The two response re-rankers work differently for different types of responses 10. When both the re-rankers are presented with a context that expects a factual response both of them prefer a response that is more engaging in nature, i.e. which has a thoughtful prompt. It is evident from the first example of table 10 that both the re-rankers tend to penalize responses which are factually and grammatically incorrect, i.e. the one which is generated by BlenderBOT. On the contrary, many a time Poly-encoder re-ranker tends to select the definition type factual responses, which is illustrated in Example 2. Again when a factual response is expected DialogRPT prefers responses that have more information content.

Post response generation and neural re-ranking, we employ a series of post-processing steps, in order to ensure the generated response is apt in the current scenario, does not contradict its previous responses, and has the capability of giving a direction to the conversation. Depending on the type of response generator, we either invoke the neural post-processing, or the deterministic post-processing flow, as part of the re-ranking phase itself, which we discuss in detail below.

Enhancing the Deterministic Generators (Post Processing Deterministic Flow): The deterministic flow works best when the user acts according to the expectation of the bot, thus making it a high precision-low recall generator. We identified two major scenarios where the deterministic bot performs poorly: (i) Cases where the user abruptly transitions to a different topic or gives responses that are not expected in the current state. We term these cases as 'abrupt theme change'. (ii) Cases where the user responds with a question(s), which the deterministic generator does not expect in the current state. Depending on the scenario, we either keep the deterministic response entirely, blend the deterministic response with a neural response, or discard the deterministic response in favor of the neural response. Figure 5 illustrates the deterministic post-processing flow in detail.

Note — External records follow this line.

-- ==== Sys2Proof/Config.lean ====
section
/-! DEFINITION. The implementation parameters (00_scope.md R6) and the free values. An `opaque` constant has no body: nothing can
be proved about its value. -/

namespace Sys2Proof

/-- BAR_ARITH, how `floor(value * 127)` is evaluated (00_scope.md R6, 40_encoder.md R133). -/
inductive BarArith where
  /-- Exact rationals, the default. -/
  | exact
  /-- IEEE 754 binary64. -/
  | binary64
deriving DecidableEq, Repr, Inhabited

/-- The parameters that R6 lets a model take as an argument. They are fixed for the whole run (70_reset_and_hazards.md R262).
notes/assumptions/7.md says why the state carries them. -/
structure Params where
  /-- RECONNECT_MAX, a natural number 0..255. -/
  reconnectMax : Fin 256
  /-- FAIL_EXIT_CODE, the exit code of the failure paths (43_link.md R203). -/
  failExitCode : Nat
  /-- MON_ON_RESET, the value of MON_ON at reset (10_state.md R39). -/
  monOnReset : Bool
  /-- PORT_PATH, opaque: no rule reads it. -/
  portPath : String
  /-- BAUD, opaque: no rule reads it. -/
  baud : Nat
  /-- BAR_ARITH. -/
  barArith : BarArith
deriving DecidableEq, Repr, Inhabited

namespace Config

/-- MAX_CORES (00_scope.md R6): the most cores one frame holds. -/
def maxCores : Nat := 31

/-- BAR_SCALE (00_scope.md R6). -/
def barScale : Nat := 127

/-- SOF (00_scope.md R6): the start-of-frame marker, bit 7 of a header. -/
def sof : Nat := 128

/-- TICK_PERIOD_MS (00_scope.md R6): timing only, no rule depends on it (70_reset_and_hazards.md R270). -/
def tickPeriodMs : Nat := 500

/-- FAIL_EXIT_CODE is OPEN (00_scope.md R6, 92_eei_decisions.md D16). DESIGN CHOICE, safe: notes/assumptions/6.md. -/
opaque failExitCode : Nat

/-- MON_ON_RESET is OPEN (00_scope.md R6, 92_eei_decisions.md D17). DESIGN CHOICE, safe: notes/assumptions/6.md. -/
opaque monOnReset : Bool

/-- PORT_PATH is OPEN (00_scope.md R6). DESIGN CHOICE, safe: notes/assumptions/6.md. -/
opaque portPath : String

/-- BAUD is OPEN (00_scope.md R6). DESIGN CHOICE, safe: notes/assumptions/6.md. -/
opaque baud : Nat

/-- The parameters of a run from reset: R6's defaults, and the open constants where R6 gives none. -/
def params : Params where
  reconnectMax := 0
  failExitCode := failExitCode
  monOnReset := monOnReset
  portPath := portPath
  baud := baud
  barArith := .exact

/-- `ExitCode(NONE)`: 43_link.md R203 gives no code for a STEP with no cause, which no reachable state takes. A free value;
DESIGN CHOICE, safe: notes/assumptions/8.md. -/
opaque exitCodeNoCause : Nat

/-- The draw that SampleDraw() returns at the `n`-th step when no sample is fixed for it (00_scope.md R8: "a fresh draw under no
law"). A free value; DESIGN CHOICE, safe: notes/assumptions/9.md. -/
opaque freeDraw : Nat → Sample

end Config

end Sys2Proof
end

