-- ==== Sys2Proof/Machine/Link.lean ====
section
/-! DEFINITION. The link-lifecycle state machine (43_link.md R190 to R208): START, OPEN_OK, OPEN_FAIL, LINK_LOST, DISCONNECT,
DRAIN_DONE, CLOSE_DONE, TERMINATE and the internal STEP. -/

namespace Sys2Proof.Machine

/-- START's rule (43_link.md R192). -/
def startRule (s : State) : State :=
  if s.ls = .disconnected then requestOpen { s with ls := .connecting } else raiseFault .evContext s

/-- START, EV 0x1 (43_link.md R192). -/
def execStart (s : State) : Result := onEvent startRule s

/-- OPEN_OK's rule (43_link.md R193). -/
def openOkRule (s : State) : State :=
  if s.ls = .connecting then
    { s with handle := true, retry := 0, ls := if s.ending then .terminating else .opened }
  else raiseFault .evContext s

/-- OPEN_OK, EV 0x2 (43_link.md R193). -/
def execOpenOk (s : State) : Result := onEvent openOkRule s

/-- OPEN_FAIL's rule (43_link.md R194, R202): log it, then retry the open, or terminate. With ENDING = 1 the cause that stands is
kept. -/
def openFailRule (s : State) : State :=
  if s.ls = .connecting then
    if s.ending = false ∧ retryLeft s = true then retryOpen (emit (.log .openFail) s)
    else enterTermination .openFail (emit (.log .openFail) s)
  else raiseFault .evContext s

/-- OPEN_FAIL, EV 0x3 (43_link.md R194). -/
def execOpenFail (s : State) : Result := onEvent openFailRule s

/-- What every LINK_LOST of an open link does first (43_link.md R196): log it, drop the link and the bytes in flight. -/
def dropLink (s : State) : State :=
  { emit (.log .linkLost) s with handle := false, txq := [], dsub := false }

/-- LINK_LOST's rule (43_link.md R196, R202): drop the link, then reconnect from OPEN, or terminate. With ENDING = 1 the cause that
stands is kept. -/
def linkLostRule (s : State) : State :=
  if s.handle then
    if s.ls = .opened ∧ s.ending = false ∧ retryLeft s = true then retryOpen (dropLink s)
    else enterTermination .linkLost (dropLink s)
  else raiseFault .evContext s

/-- LINK_LOST, EV 0x6 (43_link.md R196). -/
def execLinkLost (s : State) : Result := onEvent linkLostRule s

/-- DISCONNECT's rule (43_link.md R197). -/
def disconnectRule (s : State) : State :=
  if s.ls = .opened ∧ s.ending = false then beginDrain .none s else raiseFault .evContext s

/-- DISCONNECT, EV 0x9 (43_link.md R197). -/
def execDisconnect (s : State) : Result := onEvent disconnectRule s

/-- DRAIN_DONE's rule (43_link.md R198): the drain is a barrier, so TXQ must be empty (20_memory.md R80). -/
def drainDoneRule (s : State) : State :=
  if s.ls = .draining ∧ s.dsub = false ∧ s.txq = [] then emit .reqClose { s with dsub := true }
  else raiseFault .evContext s

/-- DRAIN_DONE, EV 0x7 (43_link.md R198). -/
def execDrainDone (s : State) : Result := onEvent drainDoneRule s

/-- CLOSE_DONE's rule (43_link.md R199): the link is closed and the continuation runs. -/
def closeDoneRule (s : State) : State :=
  if s.ls = .draining ∧ s.dsub = true then
    { s with handle := false, dsub := false, ls := if s.cont = .exit then .terminating else .closed }
  else raiseFault .evContext s

/-- CLOSE_DONE, EV 0x8 (43_link.md R199). -/
def execCloseDone (s : State) : Result := onEvent closeDoneRule s

/-- TERMINATE's rule (43_link.md R200). R200 writes no LS in TERMINATING with ENDING = 0, which no reachable state is
(notes/assumptions/12.md). -/
def terminateRule (s : State) : State :=
  if s.ending then s
  else
    match s.ls with
    | .disconnected => enterTermination .signal s
    | .opened => enterTermination .signal s
    | .closed => enterTermination .signal s
    | .connecting => recordCause .signal s
    | .draining => { recordCause .signal s with cont := .exit }
    | .terminating => recordCause .signal s
    | .exited => s

/-- TERMINATE, EV 0xA (43_link.md R200). -/
def execTerminate (s : State) : Result := onEvent terminateRule s

/-- BLOCK's STEP (43_link.md R201): with LS = TERMINATING, start the graceful close or exit. In every other state there is no step,
and nothing changes (notes/assumptions/4.md). -/
def execStep (s : State) : Result :=
  .next (if s.ls = .terminating then (if s.handle then beginDrain .exit s else exitProcess s) else s)

end Sys2Proof.Machine
end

Taming the Neural Generators (Post Processing Neural Flow): Although the neural generators can generate diverse responses in comparison to the deterministic generator, they often generate nonsensical, factually incorrect, incomplete, repetitive, bland, self-contradictory, or undesired responses, which even the re-ranker is unable to penalize. In order to better control the neural generated responses, and to minimize selecting such undesired responses, we implement the following postprocessing steps: (i) Contradiction detection: We leverage the textual entailment API by AllenNLP [39] , to predict whether a generated response contradicts any previously generated bot responses in the last two turns. The entailment model uses a pre-trained RoBERTa large model, trained on the MNLI dataset [40] . If the best-ranked response in the current state contradicts responses from history, we select the next best high-scored response with a score between a pre-determined margin of 0.02. If none such responses are found, then we remove the phrase from the best response, which contradicts the previous utterances and selects the augmented response as the best one.

(ii) Penalizing WikiBot on knowledge hallucination: Neural generators are known to hallucinate knowledge during decoding. In order to minimize such instances, we penalize WikiBot if it generates responses with the phrases 'did you know', or 'do you know' when it did not use any facts to generate a response.

(iii) Biasing re-ranker scores: In scenarios where we have been repeatedly responding with factual responses, or we have not been generating prompts for the last 2 turns, we override the re-ranked scores and select a high scored chitchat response, or response containing prompt respectively. This helps the bot switch from a fact telling mode to a more colloquial mode, and also gives the conversation a direction with a prompt.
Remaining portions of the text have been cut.